--- Records for processing ---
theorem test_witness_stile_entries :
    (∃ r : Req, ∃ x : Sess, ∃ port : Nat, ∃ v : Nat, ∃ y : Slot, ∃ l : PortLedger, ∃ s : State, s.takes r x (lKey
      port 0x09) (encN 1 v) ∧ port < 4 ∧ port < s.ports.length ∧ v < 256 ∧ slotOf v = some y ∧ s.portLedger port =
      some l ∧ l.st y = .staged) ∧
    (∃ r : Req, ∃ x : Sess, ∃ port : Nat, ∃ v : Nat, ∃ y : Slot, ∃ l : PortLedger, ∃ s : State, s.takes r x (lKey
      port 0x0A) (encN 1 v) ∧ port < 4 ∧ port < s.ports.length ∧ v = 1 ∧ s.portLedger port = some l ∧ l.trial = some
      y) ∧
    (∃ r : Req, ∃ x : Sess, ∃ port : Nat, ∃ v : Nat, ∃ s : State, s.takes r x (lKey port 0x0B) (encN 1 v) ∧ port < 4
      ∧ port < s.ports.length ∧ v = 1) ∧
    (∃ r : Req, ∃ x : Sess, ∃ port : Nat, ∃ k : Nat, ∃ v : Bytes, ∃ l : PortLedger, ∃ s : State, s.takes r x (iKey
      port k) (v) ∧ port < 4 ∧ port < s.ports.length ∧ 1 ≤ k ∧ k ≤ 3 ∧ s.portLedger port = some l) ∧
    (∃ r : Req, ∃ x : Sess, ∃ port : Nat, ∃ v : Nat, ∃ s : State, s.takes r x (iKey port 0x09) (encN 2 v) ∧ port < 4
      ∧ v < 65536) ∧
    (∃ r : Req, ∃ x : Sess, ∃ port : Nat, ∃ k : Nat, ∃ v : Nat, ∃ s : State, s.takes r x (iKey port k) (encN 4 v) ∧
      port < 4 ∧ (k = 4 ∨ k = 5 ∨ k = 6) ∧ v < 4294967296) ∧
    (∃ r : Req, ∃ x : Sess, ∃ port : Nat, ∃ k : Nat, ∃ v : Nat, ∃ s : State, (s.takes r x (pKey port k) (encN (if k =
      7 ∨ k = 9 then 1 else 4) v)) ∧ port < 4 ∧ 7 ≤ k ∧ k ≤ 10 ∧ (v < (if k = 7 ∨ k = 9 then 256 else 4294967296))) ∧
    (∃ r : Req, ∃ x : Sess, ∃ v : Bytes, ∃ s : State, s.takes r x 0x200001 (v)) ∧
    (∃ r : Req, ∃ x : Sess, ∃ v : Nat, ∃ s : State, s.takes r x 0x200005 (encN 1 v) ∧ v = 1 ∧ s.hal.st = .stopped) ∧
    (∃ r : Req, ∃ x : Sess, ∃ v : Nat, ∃ s : State, s.takes r x 0x200105 (encN 1 v) ∧ v < 32) :=
  ⟨⟨nextReq, reqSess 1, 0, 1, Slot.a, { portLedgerZero with stA := .staged }, stReq 1 (fun s => s.modPort 0 (fun p => { p with ledger := ⟨portForm.encode { portLedgerZero with stA := .staged }, []⟩ })), by decide +kernel⟩,
   ⟨nextReq, reqSess 1, 0, 1, Slot.a, { portLedgerZero with stA := .trial, trial := some .a }, stReq 1 (fun s => s.modPort 0 (fun p => { p with ledger := ⟨portForm.encode { portLedgerZero with stA := .trial, trial := some .a }, []⟩, trialServed := true, serving := some .a })), by decide +kernel⟩,
   ⟨nextReq, reqSess 1, 0, 1, stReq 1 id, by decide +kernel⟩,
   ⟨nextReq, reqSess 1, 0, 1, [], portLedgerZero, stReq 1 (fun s => s.modPort 0 (fun p => { p with ledger := ⟨portForm.encode portLedgerZero, []⟩ })), by decide +kernel⟩,
   ⟨nextReq, reqSess 1, 0, 0, stReq 1 (fun s => s.modPort 0 (fun p => { p with ledger := ⟨portForm.encode portLedgerZero, []⟩ })), by decide +kernel⟩,
   ⟨nextReq, reqSess 1, 0, 6, 4096, stReq 1 id, by decide +kernel⟩,
   ⟨nextReq, reqSess 1, 0, 8, 50000, stReq 1 id, by decide +kernel⟩,
   ⟨nextReq, reqSess 1, defaultSchedule, stReq 1 id, by decide +kernel⟩,
   ⟨nextReq, reqSess 1, 1, stReq 1 (fun s => s.modHal (fun h => { h with st := .stopped, step := 2 })), by decide +kernel⟩,
   ⟨nextReq, reqSess 1, 3, stReq 1 (fun s => s.modHal (fun h => { h with portHold := 3, alarmHold := true })), by decide +kernel⟩⟩

theorem test_witness_monitor_entries :
    (∃ r : Req, ∃ x : Sess, ∃ v : Nat, ∃ s : State, s.takes r x (0x700003) (encN 4 v) ∧ v < 16777216) ∧
    (∃ r : Req, ∃ x : Sess, ∃ n : Nat, ∃ s : State, s.takes r x (0x700004) (encN 1 n) ∧ n < 256) ∧
    (∃ r : Req, ∃ x : Sess, ∃ n : Nat, ∃ v : Nat, ∃ s : State, s.takes r x (mkKey 0x7010 n) (encN 1 v) ∧ n < 24) ∧
    (∃ r : Req, ∃ x : Sess, ∃ v : Nat, ∃ s : State, s.takes r x (0x900003) (encN 1 v) ∧ v < 2) ∧
    (∃ r : Req, ∃ x : Sess, ∃ v : Nat, ∃ s : State, s.takes r x (0x90000A) (encN 1 v) ∧ v = 0) ∧
    (∃ r : Req, ∃ x : Sess, ∃ v : Bytes, ∃ s : State, s.takes r x (0xA02301) (v)) ∧
    (∃ r : Req, ∃ x : Sess, ∃ g : Nat, ∃ v : Nat, ∃ s : State, s.takes r x (mkKey 0xA020 g) (encN 2 v) ∧ g < 24 ∧ v <
      65536) :=
  ⟨⟨nextReq, reqSess 1, 5, stReq 1 id, by decide +kernel⟩,
   ⟨nextReq, reqSess 1, 3, stReq 1 id, by decide +kernel⟩,
   ⟨nextReq, reqSess 1, 4, 9, stReq 1 id, by decide +kernel⟩,
   ⟨nextReq, reqSess 1, 0, stReq 1 id, by decide +kernel⟩,
   ⟨nextReq, reqSess 1, 0, stReq 1 id, by decide +kernel⟩,
   ⟨nextReq, reqSess 1, [3, 0, 1, 0], stReq 1 id, by decide +kernel⟩,
   ⟨nextReq, reqSess 1, 2, 7, stReq 1 id, by decide +kernel⟩⟩

theorem test_witness_life_cycle_entries :
    (∃ r : Req, ∃ x : Sess, ∃ v : Bytes, ∃ s : State, s.takes r x (0x100002) (v)) ∧
    (∃ r : Req, ∃ x : Sess, ∃ v : Nat, ∃ s : State, s.takes r x (0x100004) (encN 1 v) ∧ v = 1) ∧
    (∃ r : Req, ∃ x : Sess, ∃ v : Bytes, ∃ s : State, s.requestReady r x ∧ r.approver = none ∧ s.needsQuorum x.role
      0x100102 = false ∧ s.logOpen) :=
  ⟨⟨nextReq, reqSess 1, 5 :: zeros 127, stReq 1 id, by decide +kernel⟩,
   ⟨nextReq, reqSess 1, 1, stReq 1 (fun s => s.modLc (fun l => { l with mark := ⟨markForm.encode ⟨0, 2, 3, 0, []⟩, []⟩ })), by decide +kernel⟩,
   ⟨nextReq, reqSess 1, [], stReq 1 id, by decide +kernel⟩⟩

theorem test_witness_commit_and_restore :
    (∃ r : Req, ∃ x : Sess, ∃ v : Nat, ∃ s : State, s.takes r x 0x001001 (encN 8 v) ∧ v < 18446744073709551616 ∧ v ≠
      s.dict.committed) ∧
    (∃ r : Req, ∃ x : Sess, ∃ v : Nat, ∃ s : State, s.takes r x 0x001003 (encN 1 v) ∧ v = 1) :=
  ⟨⟨nextReq, reqSess 1, 2, stReq 1 fun s => s.modDict (fun d => { d with changes := 2 }), by decide +kernel⟩,
   ⟨nextReq, reqSess 1, 1, stReq 1 id, by decide +kernel⟩⟩

theorem no_live_partner (v : Bytes) : ∀ j, j ≠ 63 → ((stReq 1 id).partner j).st.live = true →
    ((stReq 1 id).partner j).equals v = false ∧
    ¬(((stReq 1 id).partner j).pid = ((stReq 1 id).partner 63).pid ∧ ((stReq 1 id).partner j).bus = ((stReq 1 id).partner 63).bus) := by
  intro j _ h
  have e : (stReq 1 id).partner j = partnerReset := by
    show (List.replicate 64 partnerReset).getD j partnerReset = partnerReset
    rw [List.getD_eq_getElem?_getD, List.getElem?_replicate]
    split <;> rfl
  rw [e] at h
  exact absurd h (by decide)

theorem test_witness_access_entries :
    (∃ r : Req, ∃ x : Sess, ∃ n : Nat, ∃ v : Bytes, ∃ s : State, s.takes r x (mkKey 0x0101 n) (v) ∧ n < 32) ∧
    (∃ r : Req, ∃ x : Sess, ∃ port : Nat, ∃ k : Nat, ∃ v : Bytes, ∃ s : State, s.takes r x (mkKey (0xA010 + port) k)
      (v) ∧ port < 2 ∧ k ≤ 5) ∧
    (∃ r : Req, ∃ x : Sess, ∃ k : Nat, ∃ v : Bytes, ∃ s : State, s.takes r x (mkKey 0x3200 k) (v) ∧ k < 64) ∧
    (∃ r : Req, ∃ x : Sess, ∃ k : Nat, ∃ v : Bytes, ∃ s : State, s.takes r x (mkKey 0x3200 k) (v) ∧ k < 64 ∧
      s.par.table.length = 64 ∧ (∀ j, j ≠ k → (s.partner j).st.live = true → (s.partner j).equals v = false ∧
      ¬((s.partner j).pid = (s.partner k).pid ∧ (s.partner j).bus = (s.partner k).bus))) ∧
    (∃ r : Req, ∃ x : Sess, ∃ k : Nat, ∃ j : Nat, ∃ v : Bytes, ∃ s : State, s.takes r x (mkKey 0x3200 k) (v) ∧ k < 64
      ∧ j < 64 ∧ j ≠ k ∧ s.par.table.length = 64 ∧ (s.partner j).st.live = true ∧ (s.partner j).equals v = true ∧ (∀
      i, i < j → (s.partner i).st.live = true → (s.partner i).equals v = false)) ∧
    (∃ r : Req, ∃ x : Sess, ∃ v : Bytes, ∃ s : State, s.takes r x (0x330001) (v)) ∧
    (∃ r : Req, ∃ x : Sess, ∃ v : Nat, ∃ s : State, s.takes r x 0x900009 (encN 1 v) ∧ v = 1) :=
  ⟨⟨nextReq, reqSess 1, 4, zeros 64, stReq 1 id, by decide +kernel⟩,
   ⟨nextReq, reqSess 1, 1, 1, [1], stReq 1 id, by decide +kernel⟩,
   ⟨nextReq, reqSess 1, 3, zeros 128, stReq 1 id, by decide +kernel⟩,
   ⟨nextReq, reqSess 1, 63, ([1, 0, 1, 2, 3, 4, 5, 6, 0, 0x12] ++ zeros 118), stReq 1 id, by decide +kernel, by decide, rfl, no_live_partner ([1, 0, 1, 2, 3, 4, 5, 6, 0, 0x12] ++ zeros 118)⟩,
   ⟨nextReq, reqSess 1, 63, 5, ([1, 0, 1, 2, 3, 4, 5, 6, 0, 0x12] ++ zeros 118), stReq 1 (fun s => s.modPar (fun q => { q with table := updAt q.table 5 (fun p => { p with st := .endpoint, bus := 0, pid := [1, 2, 3, 4, 5, 6] }) })), by decide +kernel, by decide, by decide, by decide, rfl, by decide +kernel, by decide +kernel, fun i h => by interval_cases i <;> decide +kernel⟩,
   ⟨nextReq, reqSess 1, [], stReq 1 id, by decide +kernel⟩,
   ⟨nextReq, reqSess 1, 1, stReq 1 fun s => s.modCas (fun c => { c with role := .orphan }), by decide +kernel⟩⟩

theorem test_witness_logbook_entries :
    (∃ r : Req, ∃ x : Sess, ∃ v : Nat, ∃ s : State, s.takes r x (0x800301) (encN 8 v) ∧ v < 18446744073709551616) ∧
    (∃ r : Req, ∃ x : Sess, ∃ v : Nat, ∃ s : State, s.takes r x (0x800005) (encN 1 v) ∧ v < 256) ∧
    (∃ r : Req, ∃ x : Sess, ∃ v : Bytes, ∃ s : State, s.requestReady r x ∧ r.approver = none) ∧
    (∃ r : Req, ∃ x : Sess, ∃ v : Nat, ∃ s : State, s.requestReady r x ∧ r.approver = none ∧ s.writeCheck x 0x800101
      (encN 8 v) = 0 ∧ v < 18446744073709551616) :=
  ⟨⟨nextReq, reqSess 1, 9, stReq 1 id, by decide +kernel⟩,
   ⟨nextReq, reqSess 1, 1, stReq 1 id, by decide +kernel⟩,
   ⟨nextReq, reqSess 1, [], stReq 1 id, by decide +kernel⟩,
   ⟨nextReq, reqSess 1, 5, stReq 1 id, by decide +kernel⟩⟩

theorem test_witness_yard_entries :
    (∃ r : Req, ∃ x : Sess, ∃ v : Bytes, ∃ s : State, s.requestReady r x ∧ r.approver = none ∧ s.needsQuorum x.role
      0x600001 = false ∧ s.logOpen) ∧
    (∃ r : Req, ∃ x : Sess, ∃ n : Nat, ∃ s : State, s.takes r x (0x600102) (encN 1 n) ∧ n < 256) ∧
    (∃ r : Req, ∃ x : Sess, ∃ v : Nat, ∃ s : State, s.takes r x (0x604004) (encN 1 v) ∧ v = 1) :=
  ⟨⟨nextReq, reqSess 1, [], stReq 1 id, by decide +kernel⟩,
   ⟨nextReq, reqSess 1, 0, stReq 1 id, by decide +kernel⟩,
   ⟨nextReq, reqSess 1, 1, stReq 1 (fun s => s.modLane 5 (fun l => { l with disabled := true })), by decide +kernel⟩⟩

/-- CREATE of an ML-DSA-44 key pair for the device to generate. -/
def pairHeader : Bytes := zeros 12 ++ bytesOf [0x40, 0, 0, 0, 0, 0, 0, 0, 0x80, 0] ++ zeros 42
def createPair : Bytes := keyValue 1 pairHeader []
/-- The DRBG serves. -/
def stEntropyOk (s : State) : State := s.modTack (fun t => { t with drbgOk := true })

theorem create_pair_check : (stReq 1 stEntropyOk).writeCheck (reqSess 1) 0x400006 createPair = 0 := by
  have hv : ∀ v : Bytes, (stReq 1 stEntropyOk).secretCheck 0x40 (fit (keyLen 0x40) v) false = 0 := by
    intro v
    rw [State.secretCheck, if_neg (by decide), if_neg (by rw [fit_length]; exact fun h => h rfl),
      if_neg (by simp [tdeaWeak, isTdea]), if_neg (by simp), State.curvePoint, if_pos (by decide)]
  have hp : ∃ p, (stReq 1 stEntropyOk).keyPlan (keyCmdOf createPair) = .ok p := by
    rw [State.keyPlan]
    simp only [show (keyCmdOf createPair).code = 1 from by decide +kernel, show (keyCmdOf createPair).data = [] from by decide +kernel,
      show (keyCmdOf createPair).attrs.typ = 0x40 from by decide +kernel]
    rw [if_neg (by decide), if_neg (by decide), if_neg (by decide), if_neg (by decide), if_neg (by decide +kernel),
      if_neg (by decide +kernel), if_neg (by rw [hv]; decide), if_neg (by decide +kernel)]
    exact ⟨_, rfl⟩
  obtain ⟨p, hp⟩ := hp
  have hu : (stReq 1 stEntropyOk).unitRule 0x400006 createPair = 0 := by
    show (if keyCmdForm createPair ≠ 0 then keyCmdForm createPair else
      match (stReq 1 stEntropyOk).keyPlan (keyCmdOf createPair) with
      | .ok _ => 0
      | .error e => e) = 0
    rw [if_neg (by decide +kernel), hp]
  have he : (stReq 1 stEntropyOk).entryCheck 1 0x400006 createPair = (stReq 1 stEntropyOk).unitRule 0x400006 createPair := by
    unfold State.entryCheck
    rw [show entryOf 0x400006 = some _ from rfl]
    dsimp only
    rw [if_neg (by decide +kernel), if_neg (by decide +kernel), if_neg (by decide +kernel), if_neg (by decide), if_neg (by decide),
      if_pos (by decide)]
  rw [State.writeCheck, show entryOf 0x400006 = some _ from rfl]
  dsimp only
  rw [if_neg (by decide +kernel), if_neg (by decide +kernel), if_neg (by decide +kernel), if_neg (by decide +kernel)]
  exact he.trans hu

theorem test_witness_dictionary_writes :
    (∃ r : Req, ∃ x : Sess, ∃ index : Nat, ∃ sub : Nat, ∃ v : Bytes, ∃ s : State, s.takes r x (mkKey index sub) v ∧
      mkKey index sub ≠ 0x500001 ∧ mkKey index sub ≠ 0x800101 ∧ mkKey index sub ≠ 0x800103 ∧ mkKey index sub ≠
      0x001001 ∧ mkKey index sub ≠ 0x001003 ∧ mkKey index sub ≠ 0x900009 ∧ mkKey index sub ≠ 0x400006 ∧ mkKey index
      sub / 256 ≠ 0x4002) ∧
    (∃ r : Req, ∃ x : Sess, ∃ index : Nat, ∃ sub : Nat, ∃ v : Bytes, ∃ s : State, s.requestReady r x ∧ r.approver =
      none ∧ s.valueProgramme (mkKey index sub) v = none ∧ mkKey index sub ≠ 0x500001 ∧ s.writeCheck x (mkKey index
      sub) v ≠ 0) ∧
    (∃ r : Req, ∃ x : Sess, ∃ index : Nat, ∃ sub : Nat, ∃ n : Nat, ∃ l : Bool, ∃ c : Bool, ∃ v : Bytes, ∃ s : State,
      s.requestReady r x ∧ r.approver = none ∧ s.writeCheck x (mkKey index sub) v = 0 ∧ s.valueProgramme (mkKey index
      sub) v = some (l, c, n) ∧ s.needsQuorum x.role (mkKey index sub) = false) ∧
    (∃ r : Req, ∃ x : Sess, ∃ index : Nat, ∃ sub : Nat, ∃ off : Nat, ∃ data : Bytes, ∃ s : State, s.requestReady r x
      ∧ off + data.length ≤ stagingSize) ∧
    (∃ r : Req, ∃ x : Sess, ∃ index : Nat, ∃ sub : Nat, ∃ total : Nat, ∃ digest : Bytes, ∃ s : State, s.requestReady
      r x ∧ r.approver = none ∧ s.valueProgramme (mkKey index sub) (x.staged (mkKey index sub)) = none ∧ s.writeCheck
      x (mkKey index sub) (x.staged (mkKey index sub)) = 0 ∧ s.needsQuorum x.role (mkKey index sub) = false ∧
      s.logOpen ∧ total = (x.staged (mkKey index sub)).length ∧ digest = sha384 (x.staged (mkKey index sub)) ∧ mkKey
      index sub ≠ 0x500001 ∧ mkKey index sub ≠ 0x800101 ∧ mkKey index sub ≠ 0x800103 ∧ mkKey index sub ≠ 0x001001 ∧
      mkKey index sub ≠ 0x001003 ∧ mkKey index sub ≠ 0x900009 ∧ mkKey index sub ≠ 0x400006) :=
  ⟨⟨nextReq, reqSess 1, 0x2800, 0x01, [100, 0, 0, 0], stReq 1 id, by decide +kernel⟩,
   ⟨nextReq, reqSess 2, 0x1100, 0x0B, [1], stReq 2 id, by decide +kernel⟩,
   ⟨nextReq, reqSess 1, 0x4000, 6, _, _, _, createPair, stReq 1 stEntropyOk, by decide +kernel, rfl, create_pair_check, rfl, by decide +kernel⟩,
   ⟨nextReq, reqSess 1, 0x2800, 0x01, 2, [1, 2], stReq 1 id, by decide +kernel⟩,
   ⟨nextReq, { reqSess 1 with staging := some (mkKey 0x2800 0x01, [100, 0, 0, 0]) }, 0x2800, 0x01, 4, sha384 [100, 0, 0, 0], (stReq 1 id).modDict (fun d => { d with sessions := [{ reqSess 1 with staging := some (mkKey 0x2800 0x01, [100, 0, 0, 0]) }] }), by decide +kernel, rfl, by decide +kernel, by decide +kernel, by decide +kernel, by decide +kernel, by decide +kernel, rfl, by decide +kernel, by decide +kernel⟩⟩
---
What the exercise asks: Could you transcribe the entries above word for word, from the line with "1, 2, stReq" down to the line with "((stReq 1 id).partner j).equals", keeping both?

Solved problem:
  ⟨⟨nextReq, reqSess 1, 2, stReq 1 fun s => s.modDict (fun d => { d with changes := 2 }), by decide +kernel⟩,
   ⟨nextReq, reqSess 1, 1, stReq 1 id, by decide +kernel⟩⟩

theorem no_live_partner (v : Bytes) : ∀ j, j ≠ 63 → ((stReq 1 id).partner j).st.live = true →
    ((stReq 1 id).partner j).equals v = false ∧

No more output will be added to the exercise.